» What is being asked:
Your task is to copy every line of the entries that contains "packFlags".

» Records provided:
/-! ## The words of the statements -/

/-- Settles O59: definitions, the halves of a word as numbers, and one write of memory. -/
theorem fieldNumbersAndOperands : Obligations.FieldNumbersAndOperands := by
  refine ⟨rfl, rfl, rfl, rfl, rfl, rfl, rfl, fun s r n v w y k i => ?_⟩
  refine ⟨loByte_toNat w, hiByte_toNat w, rfl, rfl, rfl, rfl, ?_, ?_, rfl, rfl, rfl, rfl, rfl, rfl, fun hok hk => ?_⟩
  · rw [Src.bytes, Nat.add_right_comm]
  · rw [Src.bytes, Nat.add_right_comm]
  · exact ⟨hok.write hk rfl rfl, s.mem8_write { s with mem := s.mem.write k v } k v hok.canonical hk rfl rfl i⟩

end Sys2Proof
end

section
/-! The instructions that store a byte or a word outside the stack (40_arith_logic.md R176, R178, 41_load.md R224 to R242,
42_bitops_ext.md R272 to R292), and the register forms beside them. First the ends of a store that succeeds; then each operation's state; then the
obligations, each by `retireStore_of_normal` applied to its operation. A store out of range fails by `exec_of_firstBad`. -/

namespace Sys2Proof

open Sys2Proof.Machine

/-! ## The operations -/

/-- A store that succeeds, of an instruction that cannot halt or jump: its effect, and pc and CYC advanced (60_exceptions.md R362). -/
theorem retireStore_of_normal {d : Descriptor} {s t : State} {r : Except Word State} (hcls : d.cls = .normal) (hct : d.ct = false)
    (hr : r = .ok t) : retireStore d s r =
      .next { t with pc := s.pc + BitVec.ofNat 16 d.len, cyc := s.cyc + BitVec.ofNat 64 d.cycles } := by
  subst hr
  exact retire_of_normal hcls hct rfl

/-- A byte store to the address with a given number below N (20_memory.md R63). -/
theorem store8_of_toNat {s : State} {x : Word} {i : Nat} (v : Byte) (hx : x.toNat = i) (hi : i < s.memSize) :
    s.store8 x v = .ok { s with mem := s.mem.write i v } := by
  subst hx
  exact s.store8_ok x v hi

/-- A store of A that steps HL: the byte at the old HL, and the halves of the next HL made from its number (41_load.md R236, R238). -/
theorem storeStep_ok {s : State} {next : Word} {n : Nat} (hnext : next = BitVec.ofNat 16 n) (hhl : s.hl.toNat < s.memSize) :
    storeStep s next = .ok { s with
      mem := s.mem.write s.hl.toNat s.a, h := BitVec.ofNat 8 (n % 65536 / 256), l := BitVec.ofNat 8 (n % 65536) } := by
  have hset (t : State) : t.setHl next = { t with h := BitVec.ofNat 8 (n % 65536 / 256), l := BitVec.ofNat 8 (n % 65536) } := by
    rw [State.setHl, hiByte_eq_ofNat, loByte_eq_ofNat, hnext, BitVec.toNat_ofNat]
  rw [storeStep, s.store8_ok s.hl s.a hhl]
  exact congrArg Except.ok (hset _)

/-- `INC (HL)` below N (40_arith_logic.md R176). -/
theorem incMem_ok {s : State} {v : Nat} (hhl : s.hl.toNat < s.memSize) (hv : (s.mem8 s.hl.toNat).toNat = v) :
    incMem s = .ok { s with
      mem := s.mem.write s.hl.toNat (BitVec.ofNat 8 (v + 1))
      f := packFlags (decide (v = 255)) false (decide (v % 16 = 15)) s.cf } := by
  subst hv
  rw [incMem, incFlags_eq, State.read8, BitVec.ofNat_add, BitVec.ofNat_toNat, BitVec.setWidth_eq]
  exact State.store8_ok _ s.hl _ hhl

/-- `DEC (HL)` below N (40_arith_logic.md R178). -/
theorem decMem_ok {s : State} {v : Nat} (hhl : s.hl.toNat < s.memSize) (hv : (s.mem8 s.hl.toNat).toNat = v) :
    decMem s = .ok { s with
      mem := s.mem.write s.hl.toNat (BitVec.ofNat 8 (v + 255))
      f := packFlags (decide (v = 1)) true (decide (v % 16 = 0)) s.cf } := by
  subst hv
  rw [decMem, decFlags_eq, State.read8, BitVec.ofNat_add, BitVec.ofNat_toNat, BitVec.setWidth_eq, BitVec.sub_eq_add_neg]
  exact State.store8_ok _ s.hl _ hhl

» Output for this task:
      f := packFlags (decide (v = 255)) false (decide (v % 16 = 15)) s.cf } := by
      f := packFlags (decide (v = 1)) true (decide (v % 16 = 0)) s.cf } := by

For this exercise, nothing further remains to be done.